Martin Walls  (born Brighton, England) is a British-American poet and the first British-born winner of the US Library of Congress Witter Bynner Fellowship.

Biography
Martin Walls was born in Brighton, England in 1970 and now lives in Baldwinsville, New York with his wife, Christine, and their child Alex. A US Library of Congress Witter Bynner Fellow, he is the author of three books of poems: Small Human Detail in Care of National Trust (2000), Commonwealth (2005), and The Solvay Process (2009).

In addition, Walls edits the "online anthology" The Book of Snails, a collection of poetry and science writing.

Walls's collaboration with photographer Philip MacCabe and graphic designer Shadric Toop can be found at smallhumandetail.com. His blog on sustainability and going green can be read at amosoneplanet.blogspot.com.

Walls's poetry has been published in The Nation, The Ohio Review, Salt Hill, Epoch, The Gettysburg Review, Boulevard, Five Points, Kestrel, Blackbird, Commonweal, Beloit Poetry Journal, and elsewhere.

He holds a BA (Hons) from the University of East Anglia, England. He also attended Purdue University, from which he holds an M.F.A. degree.
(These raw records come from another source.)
-- ==== Sys2Proof/Machine/Copies.lean ====
section
/-! DEFINITION. Copies of firmware components in the boot flash, their validity, boot records, and activations that come to nothing
(spec/15 R418 to R421, R426, R428, R429). -/

namespace Sys2Proof.Machine

/-- Bytes of a component's area (R418). -/
def areaBytes (c : Nat) : Nat := [1, 2, 8, 4, 2, 4, 2, 2].getD c 0 * 1048576
/-- What an area holds that has not been written since the factory (log entry 36). -/
def areaDflt (slotB : Bool) : FwCopy := if slotB then FwCopy.blank else FwCopy.factory
/-- Key of an area. -/
def areaKey (slotB : Bool) (c : Nat) : Nat := b2n slotB * 8 + c
/-- Copy (c, s). -/
def Nv.copy (n : Nv) (slotB : Bool) (c : Nat) : FwCopy := Tbl.get (areaDflt slotB) n.area (areaKey slotB c)
def Nv.setCopy (n : Nv) (slotB : Bool) (c : Nat) (v : FwCopy) : Nv :=
  { n with area := Tbl.set (areaDflt slotB) n.area (areaKey slotB c) v }
/-- SVN floor of a component; 8 is the recovery image (R426). -/
def Nv.floorOf (n : Nv) (c : Nat) : Nat := Tbl.get 0 n.floor c
/-- Fuses blown until the floor equals an SVN. -/
def Nv.raiseFloor (n : Nv) (c svn : Nat) : Nv := { n with floor := Tbl.set 0 n.floor c (max svn (n.floorOf c)) }

/-- Why a copy is not valid for a component, in the order of R420, as a code of R433. -/
def Nv.invalid (n : Nv) (c : Nat) (v : FwCopy) : Option Nat :=
  if !v.formOk then some 0x02
  else if 4 ≤ v.keyIdx ∨ n.revoked.getLsbD v.keyIdx = true then some 0x04
  else if v.svn < n.floorOf c then some 0x03
  else if !v.digestOk || !v.sigOk then some 0x02
  else none
def Nv.valid (n : Nv) (slotB : Bool) (c : Nat) : Bool := (n.invalid c (n.copy slotB c)).isNone

/-- A component's copy read from the bytes of its area (R419). -/
def FwCopy.ofBytes (c : Nat) (bs : List Byte) : FwCopy :=
  let at' := fun lo n => leNat ((bs.drop lo).take n)
  let zero := fun lo n => ((bs.drop lo).take n).all (· == 0)
  let len := at' 12 4
  let body := (bs.drop 512).take len
  { version := BitVec.ofNat 32 (at' 4 4), svn := at' 8 4, feat := BitVec.ofNat 32 (at' 16 4), iface := BitVec.ofNat 32 (at' 20 4),
    requires := (List.range 8).map fun j => BitVec.ofNat 32 (at' (24 + 4 * j) 4), keyIdx := at' 56 1, gpv := BitVec.ofNat 8 (at' 57 1),
    formOk := at' 0 2 == 0xC1FC && at' 2 1 == 1 && at' 3 1 == c && zero 58 6 && zero 208 304 && decide (at' 8 4 < 64) &&
      decide (512 + len ≤ areaBytes c ∧ 512 + len ≤ bs.length),
    digestOk := Config.sha384 body == (bs.drop 64).take 48,
    sigOk := Config.ecdsaVerify (at' 56 1) (bs.take 112) ((bs.drop 112).take 96) }

/-- Every REQUIRES entry is met (R420). -/
def setCompatible (f : Nat → FwCopy) : Bool :=
  (List.range 8).all fun i => (List.range 8).all fun j =>
    let r := ((f i).requires.getD j 0).toNat
    let p := (f j).iface.toNat
    r == 0 || (p / 65536 == r / 65536 && decide (r % 65536 ≤ p % 65536))
/-- Feature bits a set of copies supports: those every copy supports (R419). -/
def setFeatures (f : Nat → FwCopy) : BitVec 128 :=
  Config.factoryFeatures &&& ((List.range 8).foldl (fun (w : W32) c => w &&& (f c).feat) 0xFFFFFFFF).zeroExtend 128

/-- The boot record that stands, or the one a slot A boot amounts to where there is none (R421, R422). -/
def Nv.recordNow (n : Nv) : BootRec := n.boot.getD ⟨0, 0, 0, 0⟩
/-- A record appended to the ring of 1,024; a full ring is erased first (R421). -/
def Nv.append (n : Nv) (r : BootRec) : Nv :=
  { n with boot := some { r with seqNo := n.recordNow.seqNo + 1 }, bootCount := if 1024 ≤ n.bootCount then 1 else n.bootCount + 1 }

/-- The slot that does not hold a component's running copy. -/
def Comp.other (c : Comp) : Bool := !c.runB
/-- A component back on the copy of its other slot. -/
def Comp.back (n : Nv) (i : Nat) (c : Comp) : Comp := { c with runB := c.other, run := n.copy c.other i, switched := false, insts := 0 }
/-- A component of an activation that comes to nothing: the old copy runs, the new one stays STAGED. -/
def Comp.unpend (n : Nv) (i : Nat) (c : Comp) : Comp :=
  if c.st = .pending then { (if c.switched then c.back n i else c) with st := .staged, reason := 0, insts := 0 } else c
/-- Components of a mask changed. -/
def Dev.modComps (d : Dev) (mask : Nat) (f : Nat → Comp → Comp) : Dev :=
  (setBits mask 8).foldl (fun d c => d.setComp c (f c (d.comp c))) d
/-- A LIVE activation dropped for the components of a mask. -/
def State.actDrop (s : State) (mask : Nat) : State :=
  let d := s.dev.modComps mask (Comp.unpend s.nv)
  let left := (List.range 8).any fun c => (d.comp c).st == .pending
  { s with dev := { d with fw := { d.fw with actFrom := if left then d.fw.actFrom else none } } }

end Sys2Proof.Machine
end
He has taught poetry writing at Ball State University and the Downtown Writers Center, part of the Syracuse YMCA Y Arts curriculum. He has also taught at Syracuse University, Onondaga Community College, Cazenovia College, and SUNY Cortland.

In Syracuse he was a journalist and editor at Eagle Newspapers, where he founded the Solvay-Geddes Express newspaper. As a senior editor at Bentley-Hall, Inc., he helped found Making Music, a magazine for amateur musicians. Walls also edited International Musician for the American Federation of Musicians. Walls plays drums, percussion, and resonator guitar.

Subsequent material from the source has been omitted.